## PROBLEM TO SOLVE
Transcribe, word for word and without additions, each line below from the one containing "else if x.raw" through the one containing "if stest s g = 1 then (match", both ends included.

## GIVEN DATA
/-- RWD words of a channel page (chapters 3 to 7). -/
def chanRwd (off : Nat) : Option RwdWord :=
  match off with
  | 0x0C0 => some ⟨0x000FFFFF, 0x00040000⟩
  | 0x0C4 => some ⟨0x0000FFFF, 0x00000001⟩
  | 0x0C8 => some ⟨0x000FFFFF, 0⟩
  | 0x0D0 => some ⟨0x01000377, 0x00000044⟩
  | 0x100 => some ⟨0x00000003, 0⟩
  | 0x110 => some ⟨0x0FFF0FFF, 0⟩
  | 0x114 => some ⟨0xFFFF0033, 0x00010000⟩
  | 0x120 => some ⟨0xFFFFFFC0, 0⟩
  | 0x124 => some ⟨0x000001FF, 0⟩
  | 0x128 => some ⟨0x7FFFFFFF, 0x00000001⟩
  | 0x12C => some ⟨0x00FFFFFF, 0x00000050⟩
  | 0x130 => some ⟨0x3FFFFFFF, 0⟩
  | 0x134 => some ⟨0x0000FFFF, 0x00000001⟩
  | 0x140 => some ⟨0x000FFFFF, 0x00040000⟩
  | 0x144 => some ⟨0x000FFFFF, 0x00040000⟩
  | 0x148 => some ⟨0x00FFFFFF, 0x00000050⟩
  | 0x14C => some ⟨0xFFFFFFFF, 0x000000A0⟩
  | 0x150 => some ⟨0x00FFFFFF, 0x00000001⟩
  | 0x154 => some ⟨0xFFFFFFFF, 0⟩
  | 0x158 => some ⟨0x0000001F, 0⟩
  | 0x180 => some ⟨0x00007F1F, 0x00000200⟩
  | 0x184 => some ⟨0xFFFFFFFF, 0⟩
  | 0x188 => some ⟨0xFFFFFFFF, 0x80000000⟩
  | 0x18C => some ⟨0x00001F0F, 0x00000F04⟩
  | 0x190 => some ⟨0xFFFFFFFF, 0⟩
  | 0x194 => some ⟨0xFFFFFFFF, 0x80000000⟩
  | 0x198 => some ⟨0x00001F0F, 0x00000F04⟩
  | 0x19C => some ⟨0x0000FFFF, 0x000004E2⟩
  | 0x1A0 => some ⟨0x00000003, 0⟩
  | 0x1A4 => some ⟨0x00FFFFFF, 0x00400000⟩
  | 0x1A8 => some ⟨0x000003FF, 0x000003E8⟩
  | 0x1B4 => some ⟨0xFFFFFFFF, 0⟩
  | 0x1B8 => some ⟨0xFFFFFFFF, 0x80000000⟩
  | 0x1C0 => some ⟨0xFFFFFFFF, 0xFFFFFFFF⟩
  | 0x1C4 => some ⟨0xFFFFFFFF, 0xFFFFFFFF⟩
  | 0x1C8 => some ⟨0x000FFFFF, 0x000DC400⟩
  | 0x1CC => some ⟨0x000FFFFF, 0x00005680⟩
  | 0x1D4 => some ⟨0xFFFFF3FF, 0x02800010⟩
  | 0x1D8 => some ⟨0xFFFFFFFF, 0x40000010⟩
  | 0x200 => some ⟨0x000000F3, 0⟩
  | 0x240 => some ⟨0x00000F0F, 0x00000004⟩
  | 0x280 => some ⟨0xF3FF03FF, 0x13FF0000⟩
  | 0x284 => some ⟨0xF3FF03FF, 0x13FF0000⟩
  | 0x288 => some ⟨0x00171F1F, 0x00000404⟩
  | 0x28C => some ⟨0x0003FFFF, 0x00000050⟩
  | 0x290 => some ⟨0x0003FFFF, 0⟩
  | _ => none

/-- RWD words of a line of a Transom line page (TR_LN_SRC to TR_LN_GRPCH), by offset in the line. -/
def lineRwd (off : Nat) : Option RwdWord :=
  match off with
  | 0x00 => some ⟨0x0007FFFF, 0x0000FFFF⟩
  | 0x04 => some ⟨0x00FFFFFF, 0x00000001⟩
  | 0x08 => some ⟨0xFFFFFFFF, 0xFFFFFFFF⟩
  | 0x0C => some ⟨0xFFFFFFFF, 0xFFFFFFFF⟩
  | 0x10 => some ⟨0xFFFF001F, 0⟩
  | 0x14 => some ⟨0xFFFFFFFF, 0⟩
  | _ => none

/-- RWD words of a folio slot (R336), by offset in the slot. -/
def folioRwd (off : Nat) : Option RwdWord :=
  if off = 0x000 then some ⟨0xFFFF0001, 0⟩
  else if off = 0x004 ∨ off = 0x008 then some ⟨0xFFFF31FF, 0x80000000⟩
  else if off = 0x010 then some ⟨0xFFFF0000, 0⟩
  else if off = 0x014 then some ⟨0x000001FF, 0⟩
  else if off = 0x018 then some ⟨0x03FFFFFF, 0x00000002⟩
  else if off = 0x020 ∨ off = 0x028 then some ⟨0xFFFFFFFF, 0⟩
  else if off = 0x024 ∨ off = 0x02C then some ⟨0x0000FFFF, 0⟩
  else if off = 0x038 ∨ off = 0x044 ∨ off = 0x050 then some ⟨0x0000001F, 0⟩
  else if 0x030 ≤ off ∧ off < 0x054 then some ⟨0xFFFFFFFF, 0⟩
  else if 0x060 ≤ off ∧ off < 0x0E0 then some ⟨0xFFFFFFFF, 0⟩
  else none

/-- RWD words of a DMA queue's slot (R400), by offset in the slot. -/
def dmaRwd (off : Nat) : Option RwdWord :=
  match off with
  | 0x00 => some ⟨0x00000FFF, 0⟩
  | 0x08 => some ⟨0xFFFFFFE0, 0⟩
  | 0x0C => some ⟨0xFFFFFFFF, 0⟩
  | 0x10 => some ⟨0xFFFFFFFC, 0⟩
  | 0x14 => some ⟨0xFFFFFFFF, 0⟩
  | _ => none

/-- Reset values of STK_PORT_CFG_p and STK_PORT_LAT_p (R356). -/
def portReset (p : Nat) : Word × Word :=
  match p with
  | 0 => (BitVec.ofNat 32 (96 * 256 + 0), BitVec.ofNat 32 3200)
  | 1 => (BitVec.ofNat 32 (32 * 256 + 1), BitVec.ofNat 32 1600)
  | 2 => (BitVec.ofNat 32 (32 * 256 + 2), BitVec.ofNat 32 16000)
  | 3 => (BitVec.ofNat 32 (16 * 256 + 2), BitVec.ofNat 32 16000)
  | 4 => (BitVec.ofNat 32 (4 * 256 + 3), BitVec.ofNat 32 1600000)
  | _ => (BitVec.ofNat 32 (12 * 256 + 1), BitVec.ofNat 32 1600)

--

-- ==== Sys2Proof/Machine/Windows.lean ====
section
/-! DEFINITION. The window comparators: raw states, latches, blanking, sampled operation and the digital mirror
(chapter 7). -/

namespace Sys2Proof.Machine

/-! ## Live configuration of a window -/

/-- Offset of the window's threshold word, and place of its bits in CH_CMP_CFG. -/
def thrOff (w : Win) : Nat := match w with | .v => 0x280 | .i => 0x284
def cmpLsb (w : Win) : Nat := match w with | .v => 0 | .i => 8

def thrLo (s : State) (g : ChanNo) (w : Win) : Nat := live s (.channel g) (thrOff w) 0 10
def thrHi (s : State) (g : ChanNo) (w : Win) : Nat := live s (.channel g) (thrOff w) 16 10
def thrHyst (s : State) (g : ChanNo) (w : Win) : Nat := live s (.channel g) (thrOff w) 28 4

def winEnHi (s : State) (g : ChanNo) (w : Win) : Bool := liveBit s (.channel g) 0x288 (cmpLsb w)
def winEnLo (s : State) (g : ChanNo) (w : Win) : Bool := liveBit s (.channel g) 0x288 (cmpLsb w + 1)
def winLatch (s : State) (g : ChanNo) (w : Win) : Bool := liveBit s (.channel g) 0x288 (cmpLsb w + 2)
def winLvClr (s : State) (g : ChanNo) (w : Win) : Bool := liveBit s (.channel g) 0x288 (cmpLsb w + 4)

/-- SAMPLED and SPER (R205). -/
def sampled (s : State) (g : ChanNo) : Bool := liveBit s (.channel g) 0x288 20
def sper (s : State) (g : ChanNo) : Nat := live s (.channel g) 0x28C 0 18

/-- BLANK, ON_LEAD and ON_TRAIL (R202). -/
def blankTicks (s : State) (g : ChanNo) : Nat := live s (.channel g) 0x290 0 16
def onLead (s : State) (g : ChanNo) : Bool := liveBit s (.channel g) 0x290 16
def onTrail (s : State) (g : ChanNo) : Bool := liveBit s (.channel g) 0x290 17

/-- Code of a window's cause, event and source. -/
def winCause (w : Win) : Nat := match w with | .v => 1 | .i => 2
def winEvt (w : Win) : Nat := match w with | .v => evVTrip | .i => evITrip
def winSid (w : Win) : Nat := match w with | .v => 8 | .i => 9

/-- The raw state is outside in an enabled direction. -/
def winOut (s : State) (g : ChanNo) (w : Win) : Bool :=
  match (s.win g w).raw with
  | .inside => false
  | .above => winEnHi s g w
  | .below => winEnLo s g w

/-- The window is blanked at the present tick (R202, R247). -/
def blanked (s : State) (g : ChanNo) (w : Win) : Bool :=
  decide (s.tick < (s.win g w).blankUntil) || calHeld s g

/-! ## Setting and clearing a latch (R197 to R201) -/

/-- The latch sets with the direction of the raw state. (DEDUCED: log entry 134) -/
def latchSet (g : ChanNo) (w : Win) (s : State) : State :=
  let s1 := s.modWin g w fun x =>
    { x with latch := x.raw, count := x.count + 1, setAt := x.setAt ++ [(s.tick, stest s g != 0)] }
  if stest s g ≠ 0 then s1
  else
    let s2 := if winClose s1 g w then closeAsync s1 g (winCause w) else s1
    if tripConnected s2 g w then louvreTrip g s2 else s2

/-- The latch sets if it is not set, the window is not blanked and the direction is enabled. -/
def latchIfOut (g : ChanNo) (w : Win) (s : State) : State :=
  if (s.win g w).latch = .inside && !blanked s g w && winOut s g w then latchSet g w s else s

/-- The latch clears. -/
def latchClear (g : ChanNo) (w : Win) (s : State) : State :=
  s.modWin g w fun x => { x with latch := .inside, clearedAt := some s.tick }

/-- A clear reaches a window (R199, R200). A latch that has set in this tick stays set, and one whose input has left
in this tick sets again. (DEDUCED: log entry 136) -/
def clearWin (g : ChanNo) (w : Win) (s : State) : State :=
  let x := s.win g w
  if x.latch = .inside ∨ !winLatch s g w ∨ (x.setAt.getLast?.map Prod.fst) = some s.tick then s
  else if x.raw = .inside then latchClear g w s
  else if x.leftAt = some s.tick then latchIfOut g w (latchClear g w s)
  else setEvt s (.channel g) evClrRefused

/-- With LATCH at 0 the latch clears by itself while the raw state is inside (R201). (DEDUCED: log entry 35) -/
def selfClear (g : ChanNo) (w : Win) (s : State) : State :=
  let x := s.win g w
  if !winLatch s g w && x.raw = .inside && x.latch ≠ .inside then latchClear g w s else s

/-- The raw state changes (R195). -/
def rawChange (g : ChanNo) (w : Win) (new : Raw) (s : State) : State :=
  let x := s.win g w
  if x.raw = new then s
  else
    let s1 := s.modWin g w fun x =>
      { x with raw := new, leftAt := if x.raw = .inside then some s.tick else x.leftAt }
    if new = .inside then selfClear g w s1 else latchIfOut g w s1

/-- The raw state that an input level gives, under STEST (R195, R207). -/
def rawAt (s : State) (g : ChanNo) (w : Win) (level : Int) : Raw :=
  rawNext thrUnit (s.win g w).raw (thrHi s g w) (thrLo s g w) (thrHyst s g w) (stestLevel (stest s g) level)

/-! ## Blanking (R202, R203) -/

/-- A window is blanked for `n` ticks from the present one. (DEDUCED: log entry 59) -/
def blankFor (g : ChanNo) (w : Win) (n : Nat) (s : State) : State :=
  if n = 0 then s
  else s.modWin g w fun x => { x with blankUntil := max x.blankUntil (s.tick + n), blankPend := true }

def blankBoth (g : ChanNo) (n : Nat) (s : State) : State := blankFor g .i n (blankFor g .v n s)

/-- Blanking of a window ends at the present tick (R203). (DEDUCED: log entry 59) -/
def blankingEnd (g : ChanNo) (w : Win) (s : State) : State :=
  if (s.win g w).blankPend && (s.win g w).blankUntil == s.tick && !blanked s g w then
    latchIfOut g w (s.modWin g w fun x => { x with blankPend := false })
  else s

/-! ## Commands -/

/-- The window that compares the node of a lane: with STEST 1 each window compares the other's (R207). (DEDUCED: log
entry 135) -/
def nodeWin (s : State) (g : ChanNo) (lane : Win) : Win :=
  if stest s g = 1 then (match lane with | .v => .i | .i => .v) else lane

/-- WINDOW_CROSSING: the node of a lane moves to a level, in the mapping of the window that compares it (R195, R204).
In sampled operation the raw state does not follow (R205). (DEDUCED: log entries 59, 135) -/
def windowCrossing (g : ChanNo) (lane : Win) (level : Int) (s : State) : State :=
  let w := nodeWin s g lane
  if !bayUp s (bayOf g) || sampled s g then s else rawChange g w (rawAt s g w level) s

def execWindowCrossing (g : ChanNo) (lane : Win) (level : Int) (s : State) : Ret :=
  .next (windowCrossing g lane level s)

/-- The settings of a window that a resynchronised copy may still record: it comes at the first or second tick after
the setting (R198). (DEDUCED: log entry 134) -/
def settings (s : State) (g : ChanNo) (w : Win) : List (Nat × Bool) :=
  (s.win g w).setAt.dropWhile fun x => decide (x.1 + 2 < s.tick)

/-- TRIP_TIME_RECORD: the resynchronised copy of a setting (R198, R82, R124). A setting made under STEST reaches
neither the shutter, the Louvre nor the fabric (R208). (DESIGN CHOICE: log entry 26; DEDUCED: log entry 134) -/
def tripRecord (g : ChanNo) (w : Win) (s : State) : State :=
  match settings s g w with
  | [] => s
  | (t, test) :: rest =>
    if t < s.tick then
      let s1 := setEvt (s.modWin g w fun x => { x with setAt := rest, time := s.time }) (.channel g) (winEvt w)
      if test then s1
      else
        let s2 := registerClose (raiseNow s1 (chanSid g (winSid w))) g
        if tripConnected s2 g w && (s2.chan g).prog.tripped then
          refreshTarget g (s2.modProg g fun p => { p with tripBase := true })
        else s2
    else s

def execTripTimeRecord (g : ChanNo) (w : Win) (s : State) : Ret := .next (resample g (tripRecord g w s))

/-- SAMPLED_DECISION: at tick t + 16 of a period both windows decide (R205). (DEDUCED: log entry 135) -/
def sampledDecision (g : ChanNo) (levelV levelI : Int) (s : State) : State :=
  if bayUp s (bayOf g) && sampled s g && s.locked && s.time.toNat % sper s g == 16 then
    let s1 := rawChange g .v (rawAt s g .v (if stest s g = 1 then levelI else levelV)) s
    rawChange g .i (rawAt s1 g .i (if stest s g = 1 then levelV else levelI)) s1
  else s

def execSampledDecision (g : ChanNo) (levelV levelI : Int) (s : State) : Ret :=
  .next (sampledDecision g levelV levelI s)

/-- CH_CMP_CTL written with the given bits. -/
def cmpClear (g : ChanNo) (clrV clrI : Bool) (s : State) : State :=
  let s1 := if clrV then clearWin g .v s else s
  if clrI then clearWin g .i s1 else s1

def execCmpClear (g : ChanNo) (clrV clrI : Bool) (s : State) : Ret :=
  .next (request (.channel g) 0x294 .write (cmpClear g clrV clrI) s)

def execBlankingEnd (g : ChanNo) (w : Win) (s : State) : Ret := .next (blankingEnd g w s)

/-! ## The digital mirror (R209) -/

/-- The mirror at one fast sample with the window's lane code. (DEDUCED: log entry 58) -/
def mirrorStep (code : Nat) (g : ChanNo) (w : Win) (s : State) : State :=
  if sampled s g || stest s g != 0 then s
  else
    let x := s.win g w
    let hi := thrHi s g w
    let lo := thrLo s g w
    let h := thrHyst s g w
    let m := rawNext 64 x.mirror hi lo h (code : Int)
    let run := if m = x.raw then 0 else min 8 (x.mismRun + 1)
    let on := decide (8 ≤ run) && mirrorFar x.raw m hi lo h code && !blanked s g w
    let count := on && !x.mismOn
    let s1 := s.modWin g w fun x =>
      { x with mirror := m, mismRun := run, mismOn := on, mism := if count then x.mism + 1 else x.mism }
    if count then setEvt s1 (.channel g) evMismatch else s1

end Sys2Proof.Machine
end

## EXERCISE OUTPUT
  else if x.raw = .inside then latchClear g w s
  else if x.leftAt = some s.tick then latchIfOut g w (latchClear g w s)
  else setEvt s (.channel g) evClrRefused

/-- With LATCH at 0 the latch clears by itself while the raw state is inside (R201). (DEDUCED: log entry 35) -/
def selfClear (g : ChanNo) (w : Win) (s : State) : State :=
  let x := s.win g w
  if !winLatch s g w && x.raw = .inside && x.latch ≠ .inside then latchClear g w s else s

/-- The raw state changes (R195). -/
def rawChange (g : ChanNo) (w : Win) (new : Raw) (s : State) : State :=
  let x := s.win g w
  if x.raw = new then s
  else
    let s1 := s.modWin g w fun x =>
      { x with raw := new, leftAt := if x.raw = .inside then some s.tick else x.leftAt }
    if new = .inside then selfClear g w s1 else latchIfOut g w s1

/-- The raw state that an input level gives, under STEST (R195, R207). -/
def rawAt (s : State) (g : ChanNo) (w : Win) (level : Int) : Raw :=
  rawNext thrUnit (s.win g w).raw (thrHi s g w) (thrLo s g w) (thrHyst s g w) (stestLevel (stest s g) level)

/-! ## Blanking (R202, R203) -/

/-- A window is blanked for `n` ticks from the present one. (DEDUCED: log entry 59) -/
def blankFor (g : ChanNo) (w : Win) (n : Nat) (s : State) : State :=
  if n = 0 then s
  else s.modWin g w fun x => { x with blankUntil := max x.blankUntil (s.tick + n), blankPend := true }

def blankBoth (g : ChanNo) (n : Nat) (s : State) : State := blankFor g .i n (blankFor g .v n s)

/-- Blanking of a window ends at the present tick (R203). (DEDUCED: log entry 59) -/
def blankingEnd (g : ChanNo) (w : Win) (s : State) : State :=
  if (s.win g w).blankPend && (s.win g w).blankUntil == s.tick && !blanked s g w then
    latchIfOut g w (s.modWin g w fun x => { x with blankPend := false })
  else s

/-! ## Commands -/

/-- The window that compares the node of a lane: with STEST 1 each window compares the other's (R207). (DEDUCED: log
entry 135) -/
def nodeWin (s : State) (g : ChanNo) (lane : Win) : Win :=
  if stest s g = 1 then (match lane with | .v => .i | .i => .v) else lane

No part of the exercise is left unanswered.